'''

theorem GangsAlike.trans {a b c : FMap (Option Gang)} (h1 : GangsAlike a b) (h2 : GangsAlike b c) : GangsAlike a c :=
  fun n => (h1 n).trans (h2 n)

/-- Gangs that are put back with no more than notes changed are as they were. -/
theorem gangsAlike_put {a : FMap (Option Gang)} {n : Nat} {g g' : Gang} (h : (FMap.get a n).map Gang.unnoted = some g.unnoted)
    (hg : g'.unnoted = g.unnoted) : GangsAlike (FMap.put a n (some g')) a := fun m => by
  rw [FMap.get_put]
  by_cases hm : m = n
  · rw [if_pos hm, hm, h, ← hg]; rfl
  · rw [if_neg hm]

/-- A fold that puts gangs of the state back with other notes changes the notes alone. -/
theorem State.foldl_notes {α : Type} (op : State → α → State) (l : List α) (s : State)
    (ho : ∀ t x, x ∈ l → GangsAlike t.gangs s.gangs → ∃ gs, op t x = { t with gangs := gs } ∧ GangsAlike gs s.gangs) :
    ∃ gs, l.foldl op s = { s with gangs := gs } ∧ GangsAlike gs s.gangs :=
  List.foldlRecOn (motive := fun t => ∃ gs, t = { s with gangs := gs } ∧ GangsAlike gs s.gangs) l op
    ⟨s.gangs, rfl, fun _ => rfl⟩ fun t ⟨gs, ht, ha⟩ x hx => by
      obtain ⟨gs', he, ha'⟩ := ho t x hx (by rw [ht]; exact ha)
      exact ⟨gs', by rw [he, ht], ha'⟩

theorem State.mem_blockGangs {s : State} {b : Block} {e : Nat × Gang} (h : e ∈ s.blockGangs b) : s.gang? e.1 = some e.2 := by
  obtain ⟨i, -, hi⟩ := List.mem_filterMap.mp h
  obtain ⟨g, hg, rfl⟩ := Option.map_eq_some_iff.mp hi
  exact hg

/-- A write of a scratchpad notes what was there, and no more. -/
theorem State.spNote_eq (s : State) (b : Block) (off n : Nat) :
    ∃ gs, s.spNote b off n = { s with gangs := gs } ∧ GangsAlike gs s.gangs := by
  have h1 : ∃ gs, s.spTouched b (s.spWord b) (spKeys off n) = { s with gangs := gs } ∧ GangsAlike gs s.gangs := by
    refine State.foldl_notes _ _ s fun t e he ht => ⟨_, rfl, ?_⟩
    have hg : FMap.get s.gangs e.1 = some e.2 := State.mem_blockGangs he
    exact (gangsAlike_put ((ht e.1).trans (by rw [hg]; rfl)) rfl).trans ht
  obtain ⟨gs, h1, ha⟩ := h1
  have h2 : ∃ gs', s.spNote b off n = { s.spTouched b (s.spWord b) (spKeys off n) with gangs := gs' } ∧
      GangsAlike gs' (s.spTouched b (s.spWord b) (spKeys off n)).gangs := by
    refine State.foldl_notes _ _ _ fun t e _ ht => ?_
    cases hg : t.gang? e.1 with
    | none => exact ⟨t.gangs, rfl, ht⟩
    | some g => exact ⟨_, rfl, (gangsAlike_put (by rw [show FMap.get t.gangs e.1 = some g from hg]; rfl) rfl).trans ht⟩
  obtain ⟨gs', h2, ha'⟩ := h2
  rw [h1] at h2 ha'
  exact ⟨gs', h2, ha'.trans ha⟩

/-- A byte of a store to a scratchpad is put there. -/
theorem State.winPut_sp {s : State} {core o : Nat} (hd : s.coreDark core = false) (ho : o < 0x80000) (b : Byte) :
    ∃ gs, s.winPut core o b = { s with gangs := gs, sp := Memory.write s.sp (spKey core o) b } ∧ GangsAlike gs s.gangs := by
  obtain ⟨gs, hn, ha⟩ := State.foldl_notes (fun (s : State) (e : Nat × Block) => s.spNote e.2 (o - 256 * e.2.spbase) 1)
    (s.blockList.filter fun e => e.2.core == core && !e.2.desched && decide (256 * e.2.spbase ≤ o) &&
        decide (o < 256 * e.2.spbase + e.2.scratch)) s
    fun t e _ ht => by
      obtain ⟨gs, h, ha⟩ := t.spNote_eq e.2 (o - 256 * e.2.spbase) 1
      exact ⟨gs, h, ha.trans ht⟩
  refine ⟨gs, ?_, ha⟩
  unfold State.winPut
  rw [hd, if_neg Bool.false_ne_true, placeOf_sp ho]
  simp only [hn]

'''

▶ What is being asked: Would you reproduce all the entries exactly?

▶ Solved exercise:
theorem GangsAlike.trans {a b c : FMap (Option Gang)} (h1 : GangsAlike a b) (h2 : GangsAlike b c) : GangsAlike a c :=
  fun n => (h1 n).trans (h2 n)

/-- Gangs that are put back with no more than notes changed are as they were. -/
theorem gangsAlike_put {a : FMap (Option Gang)} {n : Nat} {g g' : Gang} (h : (FMap.get a n).map Gang.unnoted = some g.unnoted)
    (hg : g'.unnoted = g.unnoted) : GangsAlike (FMap.put a n (some g')) a := fun m => by
  rw [FMap.get_put]
  by_cases hm : m = n
  · rw [if_pos hm, hm, h, ← hg]; rfl
  · rw [if_neg hm]

/-- A fold that puts gangs of the state back with other notes changes the notes alone. -/
theorem State.foldl_notes {α : Type} (op : State → α → State) (l : List α) (s : State)
    (ho : ∀ t x, x ∈ l → GangsAlike t.gangs s.gangs → ∃ gs, op t x = { t with gangs := gs } ∧ GangsAlike gs s.gangs) :
    ∃ gs, l.foldl op s = { s with gangs := gs } ∧ GangsAlike gs s.gangs :=
  List.foldlRecOn (motive := fun t => ∃ gs, t = { s with gangs := gs } ∧ GangsAlike gs s.gangs) l op
    ⟨s.gangs, rfl, fun _ => rfl⟩ fun t ⟨gs, ht, ha⟩ x hx => by
      obtain ⟨gs', he, ha'⟩ := ho t x hx (by rw [ht]; exact ha)
      exact ⟨gs', by rw [he, ht], ha'⟩

theorem State.mem_blockGangs {s : State} {b : Block} {e : Nat × Gang} (h : e ∈ s.blockGangs b) : s.gang? e.1 = some e.2 := by
  obtain ⟨i, -, hi⟩ := List.mem_filterMap.mp h
  obtain ⟨g, hg, rfl⟩ := Option.map_eq_some_iff.mp hi
  exact hg

/-- A write of a scratchpad notes what was there, and no more. -/
theorem State.spNote_eq (s : State) (b : Block) (off n : Nat) :
    ∃ gs, s.spNote b off n = { s with gangs := gs } ∧ GangsAlike gs s.gangs := by
  have h1 : ∃ gs, s.spTouched b (s.spWord b) (spKeys off n) = { s with gangs := gs } ∧ GangsAlike gs s.gangs := by
    refine State.foldl_notes _ _ s fun t e he ht => ⟨_, rfl, ?_⟩
    have hg : FMap.get s.gangs e.1 = some e.2 := State.mem_blockGangs he
    exact (gangsAlike_put ((ht e.1).trans (by rw [hg]; rfl)) rfl).trans ht
  obtain ⟨gs, h1, ha⟩ := h1
  have h2 : ∃ gs', s.spNote b off n = { s.spTouched b (s.spWord b) (spKeys off n) with gangs := gs' } ∧
      GangsAlike gs' (s.spTouched b (s.spWord b) (spKeys off n)).gangs := by
    refine State.foldl_notes _ _ _ fun t e _ ht => ?_
    cases hg : t.gang? e.1 with
    | none => exact ⟨t.gangs, rfl, ht⟩
    | some g => exact ⟨_, rfl, (gangsAlike_put (by rw [show FMap.get t.gangs e.1 = some g from hg]; rfl) rfl).trans ht⟩
  obtain ⟨gs', h2, ha'⟩ := h2
  rw [h1] at h2 ha'
  exact ⟨gs', h2, ha'.trans ha⟩

/-- A byte of a store to a scratchpad is put there. -/
theorem State.winPut_sp {s : State} {core o : Nat} (hd : s.coreDark core = false) (ho : o < 0x80000) (b : Byte) :
    ∃ gs, s.winPut core o b = { s with gangs := gs, sp := Memory.write s.sp (spKey core o) b } ∧ GangsAlike gs s.gangs := by
  obtain ⟨gs, hn, ha⟩ := State.foldl_notes (fun (s : State) (e : Nat × Block) => s.spNote e.2 (o - 256 * e.2.spbase) 1)
    (s.blockList.filter fun e => e.2.core == core && !e.2.desched && decide (256 * e.2.spbase ≤ o) &&
        decide (o < 256 * e.2.spbase + e.2.scratch)) s
    fun t e _ ht => by
      obtain ⟨gs, h, ha⟩ := t.spNote_eq e.2 (o - 256 * e.2.spbase) 1
      exact ⟨gs, h, ha.trans ht⟩
  refine ⟨gs, ?_, ha⟩
  unfold State.winPut
  rw [hd, if_neg Bool.false_ne_true, placeOf_sp ho]
  simp only [hn]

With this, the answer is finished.